(Stored entries)
-- ==== Sys2Proof/Laws/KeepsReduce.lean ====
section
/-!
SUPPORT. Which parts of the device the operations of Machine/Reduce.lean may change.
-/
namespace Sys2Proof.Machine

theorem Dev.setAct_keeps (d : Dev) (n : Nat) (f : StagAct → StagAct) : d.KeepsBut [.stag] (Dev.setAct d n f) := by
  unfold Dev.setAct
  try dsimp only
  repeat' first | with_reducible apply Dev.KeepsBut.refl | (with_reducible apply Dev.KeepsBut.foldl; intro _ _) | (with_reducible apply Dev.KeepsBut.foldl_snd; intro _ _) | with_reducible apply Dev.keeps_stag | simp only [Dev.keeps_mk] | split | decide | (with_reducible intro _) | (dsimp only)

theorem Dev.stagSend_keeps (n : Nat) (step : Nat) (unit : Nat) (d : Dev) (t : Txn) : d.KeepsBut [.regs, .dram, .cricket, .stag, .link, .freeCtr] (Dev.stagSend n step unit d t) := by
  unfold Dev.stagSend
  try dsimp only
  repeat' first | with_reducible apply Dev.KeepsBut.refl | with_reducible apply Dev.KeepsBut.then (Dev.issueRequest_keeps _ _ _) | with_reducible apply Dev.KeepsBut.then (Dev.setAct_keeps _ _ _) | (with_reducible apply Dev.KeepsBut.foldl; intro _ _) | (with_reducible apply Dev.KeepsBut.foldl_snd; intro _ _) | split | decide | (with_reducible intro _) | (dsimp only)

theorem Dev.sendLine_keeps (n : Nat) (step : Nat) (slot : Nat) (btag : Nat) (dst : Nat) (op : Nat) (src : Nat) (seq : Nat) (addr : Nat) (elems : Nat) (from_ : Nat) (payload : List Byte) (d : Dev) : d.KeepsBut [.regs, .dram, .cricket, .stag, .link, .freeCtr] (Dev.sendLine n step slot btag dst op src seq addr elems from_ payload d) := by
  unfold Dev.sendLine
  try dsimp only
  repeat' first | with_reducible apply Dev.KeepsBut.refl | with_reducible apply Dev.KeepsBut.then (Dev.count64_keeps _ _ _) | with_reducible apply Dev.KeepsBut.then (Dev.stagSend_keeps _ _ _ _ _) | (with_reducible apply Dev.KeepsBut.foldl; intro _ _) | (with_reducible apply Dev.KeepsBut.foldl_snd; intro _ _) | split | decide | (with_reducible intro _) | (dsimp only)

theorem Dev.sendWrite_keeps (n step dst : Nat) (unit : Nat → Nat) (fuel : Nat) (d : Dev) (a : Nat) (bs : List Byte) : d.KeepsBut [.regs, .dram, .cricket, .stag, .link, .freeCtr] (Dev.sendWrite n step dst unit fuel d a bs) := by
  induction fuel generalizing d a bs with
  | zero => exact Dev.KeepsBut.refl _ _
  | succ m ih =>
    unfold Dev.sendWrite
    try dsimp only
    repeat' first | with_reducible apply Dev.KeepsBut.refl | with_reducible apply fun x => Dev.KeepsBut.trans x (ih _ _ _ ) | with_reducible apply Dev.KeepsBut.then (Dev.drop_keeps _ _ _) | with_reducible apply Dev.KeepsBut.then (Dev.stagSend_keeps _ _ _ _ _) | (with_reducible apply Dev.KeepsBut.foldl; intro _ _) | (with_reducible apply Dev.KeepsBut.foldl_snd; intro _ _) | split | decide | (with_reducible intro _) | (dsimp only)

theorem Dev.sendSync_keeps (n : Nat) (step : Nat) (unit : Nat) (dst : Nat) (obj : Nat) (d : Dev) : d.KeepsBut [.regs, .dram, .cricket, .stag, .link, .freeCtr] (Dev.sendSync n step unit dst obj d) := by
  unfold Dev.sendSync
  try dsimp only
  repeat' first | with_reducible apply Dev.KeepsBut.refl | with_reducible apply Dev.KeepsBut.then (Dev.stagSend_keeps _ _ _ _ _) | (with_reducible apply Dev.KeepsBut.foldl; intro _ _) | (with_reducible apply Dev.KeepsBut.foldl_snd; intro _ _) | split | decide | (with_reducible intro _) | (dsimp only)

## EXERCISE PROMPT
Output only the lines from the one with "unfold Dev.sendSync" through the last line of the entries above; please keep them exact.

## OUTPUT OF THE TASK
  unfold Dev.sendSync
  try dsimp only
  repeat' first | with_reducible apply Dev.KeepsBut.refl | with_reducible apply Dev.KeepsBut.then (Dev.stagSend_keeps _ _ _ _ _) | (with_reducible apply Dev.KeepsBut.foldl; intro _ _) | (with_reducible apply Dev.KeepsBut.foldl_snd; intro _ _) | split | decide | (with_reducible intro _) | (dsimp only)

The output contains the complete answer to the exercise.